The most optimal solution, in our opinion, would be the implementation of informed grouping recommendations based on ABGs. Ideally, the definition of secondary haplogroup groupings should be performed only once on the full mtDNA phylogeny, which is used as the basis for mtDNA nomenclature. Currently, the most widely used nomenclatures are based on PhyloTree for which a phylogenetic tree in Newick format is not available. This is why we were not able to propose the actual set of standardized “macro-haplogroups”, “meso-haplogroups”, and “micro-haplogroups” for the current version of PhyloTree.
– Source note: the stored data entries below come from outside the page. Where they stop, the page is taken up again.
-- ==== Sys2Proof/Laws/Access.lean ====
section
/-!
SUPPORT. What a write under a key, a commit and a suspension can do: bytes and block keys after them, and what they leave.
-/
namespace Sys2Proof.Machine

/-! ### Bytes under a key (R389, R390) -/

/-- A byte under a key depends on its block's tag and the bytes of its block. -/
theorem State.byteKey_congr {s t : State} {key : KeyVal} {a : Nat} (hk : look t.blockKey (a / 64) = look s.blockKey (a / 64))
    (hb : ∀ x, x / 64 = a / 64 → t.byte x = s.byte x) : t.byteKey key a = s.byteKey key a := by
  have hbs : t.bytes (a / 64 * 64) 64 = s.bytes (a / 64 * 64) 64 := by
    refine List.map_congr_left fun i hi => hb _ ?_
    have := List.mem_range.mp hi; omega
  unfold State.byteKey
  rw [hk, hb a rfl, hbs]

/-- A byte whose block carries the key, or no tag, or lies outside HBM, reads as it is held. -/
theorem State.byteKey_of_tag {s : State} {key : KeyVal} {a : Nat}
    (h : a < hbmEnd → look s.blockKey (a / 64) = some key ∨ look s.blockKey (a / 64) = none) : s.byteKey key a = s.byte a := by
  unfold State.byteKey
  split
  · rename_i ha
    rcases h ha with h | h <;> simp [h]
  · rfl

/-! ### Bringing blocks under a key -/

/-- What bringing a block under a key comes to: nothing, a tag alone, or the bytes read under the key with the tag. -/
theorem State.rekey_cases (s : State) (key : KeyVal) (u : Nat) :
    (s.rekey key u = s ∧ (u < hbmEnd → look s.blockKey (u / 64) = some key)) ∨
    (u < hbmEnd ∧ look s.blockKey (u / 64) = none ∧ s.rekey key u = { s with blockKey := put s.blockKey (u / 64) key }) ∨
    (u < hbmEnd ∧ ∃ l, l.length = 64 ∧ (∀ i < 64, l.getD i 0 = s.byteKey key (u / 64 * 64 + i)) ∧
      s.rekey key u = { s.setBytes (u / 64 * 64) l with blockKey := put s.blockKey (u / 64) key }) := by
  by_cases hu : u < hbmEnd
  · cases hk : look s.blockKey (u / 64) with
    | none => exact .inr (.inl ⟨hu, rfl, by simp only [State.rekey, if_pos hu, hk]⟩)
    | some k =>
      by_cases e : k = key
      · exact .inl ⟨by simp only [State.rekey, if_pos hu, hk, if_pos e], fun _ => by rw [e]⟩
      · refine .inr (.inr ⟨hu, s.bytesKey key (u / 64 * 64) 64, ?_, fun i hi => ?_, by simp only [State.rekey, if_pos hu, hk, if_neg e]⟩)
        · rw [State.bytesKey, List.length_map, List.length_range]
        · rw [List.getD_eq_getElem?_getD, State.bytesKey, List.getElem?_map, List.getElem?_range hi, Option.map_some, Option.getD_some]
  · exact .inl ⟨by simp only [State.rekey, if_neg hu], fun h => absurd h hu⟩

theorem State.rekey_wf {s : State} (h : Memory.wf s.mem = true) (key : KeyVal) (u : Nat) : Memory.wf (s.rekey key u).mem = true := by
  rcases State.rekey_cases s key u with ⟨e, -⟩ | ⟨-, -, e⟩ | ⟨-, l, -, -, e⟩ <;> rw [e]
  · exact h
  · exact h
  · exact State.setBytes_wf h _ _

/-- Every byte reads under the key as before. -/
theorem State.rekey_byteKey {s : State} (h : Memory.wf s.mem = true) (key : KeyVal) (u x : Nat) :
    (s.rekey key u).byteKey key x = s.byteKey key x := by
  rcases State.rekey_cases s key u with ⟨e, -⟩ | ⟨-, hk, e⟩ | ⟨-, l, hlen, hl, e⟩
  · rw [e]
  · rw [e]
    by_cases hx : x / 64 = u / 64
    · rw [State.byteKey_of_tag fun _ => .inl (by rw [hx]; exact look_put_same _ _ _), State.byteKey_of_tag fun _ => .inr (by rw [hx]; exact hk)]
      rfl
    · exact State.byteKey_congr (look_put_other _ _ hx) fun y _ => rfl
  · have hbyte : ∀ y, (s.rekey key u).byte y = if u / 64 * 64 ≤ y ∧ y < u / 64 * 64 + 64 then l.getD (y - u / 64 * 64) 0 else s.byte y := by
      intro y
      have hb := State.byte_setBytes h (u / 64 * 64) l y
      rw [hlen] at hb
      rw [e]
      exact hb
    have ht : (s.rekey key u).blockKey = put s.blockKey (u / 64) key := by rw [e]
    by_cases hx : x / 64 = u / 64
    · rw [State.byteKey_of_tag fun _ => .inl (by rw [ht, hx]; exact look_put_same _ _ _), hbyte, if_pos (by omega)]
      rw [hl _ (by omega)]
      congr 1; omega
    · refine State.byteKey_congr (by rw [ht]; exact look_put_other _ _ hx) fun y hy => ?_
      rw [hbyte, if_neg (by omega)]

/-- The tags afterwards: the block's own is the key; a block under the key stays so. -/
theorem State.rekey_tag (s : State) (key : KeyVal) {u : Nat} (h : u < hbmEnd) : look (s.rekey key u).blockKey (u / 64) = some key := by
  rcases State.rekey_cases s key u with ⟨e, hk⟩ | ⟨-, -, e⟩ | ⟨-, l, -, -, e⟩ <;> rw [e]
  · exact hk h
  · exact look_put_same _ _ _
  · exact look_put_same _ _ _

theorem State.rekey_tag_kept {s : State} {key : KeyVal} {b : Nat} (u : Nat) (h : look s.blockKey b = some key) :
    look (s.rekey key u).blockKey b = some key := by
  by_cases hb : b = u / 64
  · by_cases hu : u < hbmEnd
    · rw [hb]; exact State.rekey_tag s key hu
    · simp only [State.rekey, if_neg hu]; exact h
  · rcases State.rekey_cases s key u with ⟨e, -⟩ | ⟨-, -, e⟩ | ⟨-, l, -, -, e⟩ <;> rw [e]
    · exact h
    · exact (look_put_other _ _ hb).trans h
    · exact (look_put_other _ _ hb).trans h

/-- Beside memory and tags nothing changes. -/
theorem State.rekey_others (s : State) (key : KeyVal) (u : Nat) :
    { s.rekey key u with mem := s.mem, fresh := s.fresh, blockKey := s.blockKey } = s := by
  rcases State.rekey_cases s key u with ⟨e, -⟩ | ⟨-, -, e⟩ | ⟨-, l, -, -, e⟩ <;> rw [e]
  exact congrArg (fun t : State => { t with blockKey := s.blockKey }) (State.setBytes_others s _ l)

/-- Blocks brought under a key one after another: memory stays canonical, bytes under the key stay, their tags are the key. -/
theorem State.rekeys {s : State} (h : Memory.wf s.mem = true) (key : KeyVal) (l : List Nat) :
    let t := l.foldl (fun st u => st.rekey key u) s
    Memory.wf t.mem = true ∧ (∀ x, t.byteKey key x = s.byteKey key x) ∧
      (∀ b, look s.blockKey b = some key → look t.blockKey b = some key) ∧ ∀ u ∈ l, u < hbmEnd → look t.blockKey (u / 64) = some key := by
  induction l generalizing s with
  | nil => exact ⟨h, fun _ => rfl, fun _ hb => hb, fun _ hu => absurd hu List.not_mem_nil⟩
  | cons v r ih =>
    obtain ⟨h1, h2, h3, h4⟩ := ih (State.rekey_wf h key v)
    refine ⟨h1, fun x => (h2 x).trans (State.rekey_byteKey h key v x), fun b hb => h3 b (State.rekey_tag_kept v hb), fun u hu hl => ?_⟩
    rcases List.mem_cons.mp hu with e | e
    · subst e; exact h3 _ (State.rekey_tag s key hl)
    · exact h4 u e hl

/-! ### A write under a key -/

/-- The units of a range that hold one of its bytes. -/
theorem mem_unitsOf {a n x u : Nat} (h1 : a ≤ x) (h2 : x < a + n) : x / u * u ∈ unitsOf a n u := by
  unfold unitsOf
  rw [if_neg (by omega)]
  have h3 : a / u ≤ x / u := Nat.div_le_div_right h1
  have h4 : x / u ≤ (a + n - 1) / u := Nat.div_le_div_right (by omega)
  refine List.mem_map.mpr ⟨x / u - a / u, List.mem_range.mpr (by omega), ?_⟩
  rw [Nat.add_sub_cancel' h3]

/-- The memory of a write is that of its bytes put over the blocks brought under the key. -/
theorem State.write_bytes {s : State} (h : Memory.wf s.mem = true) (key : KeyVal) (a : Nat) (bs : List Byte) (b : Nat) :
    (s.write key a bs).byteKey key b = if a ≤ b ∧ b < a + bs.length then bs.getD (b - a) 0 else s.byteKey key b := by
  obtain ⟨h1, h2, -, h4⟩ := State.rekeys h key (unitsOf a bs.length 64)
  generalize hs1 : (unitsOf a bs.length 64).foldl (fun st u => st.rekey key u) s = s1 at h1 h2 h4
  have hw : (s.write key a bs).byteKey key b = (s1.setBytes a bs).byteKey key b := by
    unfold State.write
    rw [hs1]
    dsimp only
    split
    · rfl
    · exact State.byteKey_congr rfl fun _ _ => rfl
  have hk : ∀ c, look (s1.setBytes a bs).blockKey c = look s1.blockKey c := fun c => by rw [State.setBytes_blockKey]
  rw [hw]
  by_cases hb : a ≤ b ∧ b < a + bs.length
  · rw [if_pos hb, State.byteKey_of_tag fun hl => .inl ?_, State.byte_setBytes h1, if_pos hb]
    have hm : b / 64 * 64 / 64 = b / 64 := by omega
    rw [hk, ← hm]
    exact h4 _ (mem_unitsOf hb.1 hb.2) (by omega)
  · rw [if_neg hb, ← h2]
    by_cases ht : b < hbmEnd → look s1.blockKey (b / 64) = some key ∨ look s1.blockKey (b / 64) = none
    · rw [State.byteKey_of_tag (by rw [hk]; exact ht), State.byteKey_of_tag ht, State.byte_setBytes h1, if_neg hb]
    · refine State.byteKey_congr (hk _) fun x hx => ?_
      rw [State.byte_setBytes h1, if_neg fun hr => ht fun hl => .inl ?_]
      have hm : x / 64 * 64 / 64 = b / 64 := by omega
      rw [← hm]
      exact h4 _ (mem_unitsOf hr.1 hr.2) (by omega)

theorem State.write_wf {s : State} (h : Memory.wf s.mem = true) (key : KeyVal) (a : Nat) (bs : List Byte) :
    Memory.wf (s.write key a bs).mem = true := by
  obtain ⟨h1, -⟩ := State.rekeys h key (unitsOf a bs.length 64)
  unfold State.write
  dsimp only
  split
  · exact State.setBytes_wf h1 a bs
  · exact State.setBytes_wf h1 a bs

/-- What is written reads back under the key. -/
theorem State.bytesKey_write {s : State} (h : Memory.wf s.mem = true) (key : KeyVal) (a : Nat) (bs : List Byte) :
    (s.write key a bs).bytesKey key a bs.length = bs := by
  apply List.ext_getElem
  · simp [State.bytesKey]
  · intro i hi1 hi2
    simp only [State.bytesKey, List.getElem_map, List.getElem_range]
    rw [State.write_bytes h, if_pos (by omega)]
    simp [List.getD, hi2]

/-- Everything but memory, poison and block keys is as before. -/
theorem State.write_others (s : State) (key : KeyVal) (a : Nat) (bs : List Byte) :
    { s.write key a bs with mem := s.mem, fresh := s.fresh, poison := s.poison, blockKey := s.blockKey } = s := by
  have hr : ∀ (l : List Nat) (t : State), { t with mem := s.mem, fresh := s.fresh, blockKey := s.blockKey } = s →
      { l.foldl (fun st u => st.rekey key u) t with mem := s.mem, fresh := s.fresh, blockKey := s.blockKey } = s := by
    intro l
    induction l with
    | nil => intro t ht; exact ht
    | cons u r ih =>
      intro t ht
      refine ih _ (Eq.trans ?_ ht)
      exact congrArg (fun x : State => { x with mem := s.mem, fresh := s.fresh, blockKey := s.blockKey }) (State.rekey_others t key u)
  have h1 := hr (unitsOf a bs.length 64) s rfl
  generalize hs1 : (unitsOf a bs.length 64).foldl (fun st u => st.rekey key u) s = s1 at h1
  have h2 : { s1.setBytes a bs with mem := s.mem, fresh := s.fresh, blockKey := s.blockKey } = s := by
    refine Eq.trans ?_ h1
    exact congrArg (fun x : State => { x with mem := s.mem, fresh := s.fresh, blockKey := s.blockKey }) (State.setBytes_others s1 a bs)
  have h3 := congrArg (fun x : State => { x with poison := s.poison }) h2
  unfold State.write
  rw [hs1]
  dsimp only
  split
  · exact h3
  · exact h3

/-! ### Commit and suspension -/

/-- A commit leaves memory as it is (R32). -/
theorem State.commitAt_memory (s : State) (n k : Nat) : s.sameMemory (s.commitAt n k) := ⟨rfl, rfl, rfl, rfl, rfl, rfl⟩

theorem State.implicitCommit_memory (s : State) : s.sameMemory s.implicitCommit := by
  unfold State.implicitCommit
  split
  · exact s.commitAt_memory _ _
  · exact ⟨rfl, rfl, rfl, rfl, rfl, rfl⟩

/-- Beside the cores and the clusters a commit changes nothing, and no thread but the one that commits (R31, R32). -/
theorem State.implicitCommit_others (s : State) : { s.implicitCommit with cores := s.cores, clusters := s.clusters } = s := by
  unfold State.implicitCommit
  split <;> rfl

theorem State.implicitCommit_thread (s : State) {n k : Nat} (h : ¬(n = s.cur ∧ k = s.curSlot)) :
    s.implicitCommit.thread n k = s.thread n k := by
  unfold State.implicitCommit
  split
  · unfold State.commitAt State.modThread
    rw [State.thread_putThread _ _ (Fin.isLt _), if_neg fun e => h e]
    exact State.thread_congr rfl _ _
  · rfl

/-- A suspended access leaves memory as it is (R303). -/
theorem State.suspend_memory (s : State) (f : FaultRef) : s.sameMemory (s.suspend f) := ⟨rfl, rfl, rfl, rfl, rfl, rfl⟩

end Sys2Proof.Machine
end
Instead, we only illustrated how future mtDNA phylogenies aimed for updates on mtDNA haplogroup nomenclature could be used in combination with TreeCluster results to define sets of standardized secondary haplogroup groupings. This means that only authors publishing updated mtDNA phylogeny and nomenclature need to run TreeCluster in order to define secondary haplogroup groupings. Thus, no other authors would need to run TreeCluster themselves, which remains an option until the actual secondary haplogroup grouping standardization becomes available. Once the updated phylogeny and proposed secondary haplogroup groupings are available, researchers would only need to look up a simple table where each haplogroup name would be linked to its secondary haplogroup grouping memberships. Ideally, such information would be directly included in the output of haplogroup callers, such as HaploGrep3. This would ensure that users of a given haplogroup caller (i.e., HaploGrep3) would directly have at their disposal haplogroup predictions, as well as macro-, meso-, and micro-haplogroup memberships of predicted haplogroups (as illustrated in Table 3).

Table 3 A hypothetical illustration of how HaploGrep3 output could be updated to include information about predefined and standardized micro-, meso-, and macro- haplogroups, as well as the mtHg-address unique to each haplotype. TreeCluster results based on the full PhyloTree phylogeny used for mtDNA haplogroup nomenclature could be used to define standardized sets of micro-, meso-, and macro-haplogroups, as well as mtHg-address. Certain TreeCluster thresholds informative about human migrations and population histories could be used to determine secondary haplogroup groupings (here indicated with red, blue, and green colors). For illustration purposes, we focus on nine hypothetical TreeCluster levels (TreeCluster runs with thresholds from 0 to 0.008). In reality, one can decide on any number of thresholds to be included in the mtHg-address. For the mtHg-address that distinguishes each haplotype, one would need to incorporate a TreeCluster run with a threshold of 0. Note that the names of micro-, meso-, and macro-Hg are determined based on the MRCA-haplogroup of all haplogroups belonging to the same group for the appropriate TreeCluster threshold. In the above example, tc_0.004 is used to define micro-haplogroups. Both B4a1a1b and J2b1a belong to the same tc_0.004 group, and thus R is determined as the most recent parent haplogroup for both of them. Please note that this table is completely fictional, and its sole purpose is to illustrate the concept of mtHg-address, how to achieve it, and how it could be integrated into HaploGrep3 output. As such, this table is not a proposal for actual standardization

The optimal TreeCluster thresholds for macro-, meso-, and micro-haplogroups should be carefully determined. The number of macro-haplogroups should ideally be under one hundred. They should be defined in such a way that many of the haplogroups often referred to as “macro-haplogroups” in the literature would also be included in TreeCluster defined macro-haplogroups. For example, on the level of macro-haplogroups, out-of-Africa lineages should be distinguishable from African lineages. The difficulty is that many deeply divergent mtDNA lineages that are uncommon might be assigned to their own macro-haplogroups. The usage of macro-haplogroups would be of greatest interest to researchers dealing with deep population histories or out-of-Africa migrations. Meso-haplogroups should ideally be able to distinguish lineages associated with major geographic areas or continents. Such, meso-haplogroups would be useful when investigating migrations and admixtures on global and cross-continental scales. And finally, micro-haplogroups should, at least to some extent, be capable of distinguishing lineages specific to some of the more recent major expansions in human history (e.g., agricultural expansions, expansions of language families, or some other prehistoric or historical events). Once the suitable thresholds are determined and applied, the group names produced by TreeCluster for each of those thresholds need to be translated into traditional nomenclature. This can be achieved by finding the haplogroup name of the MRCA-haplogroup of all haplogroups belonging to the same group for the given TreeCluster threshold (see example in Table 3).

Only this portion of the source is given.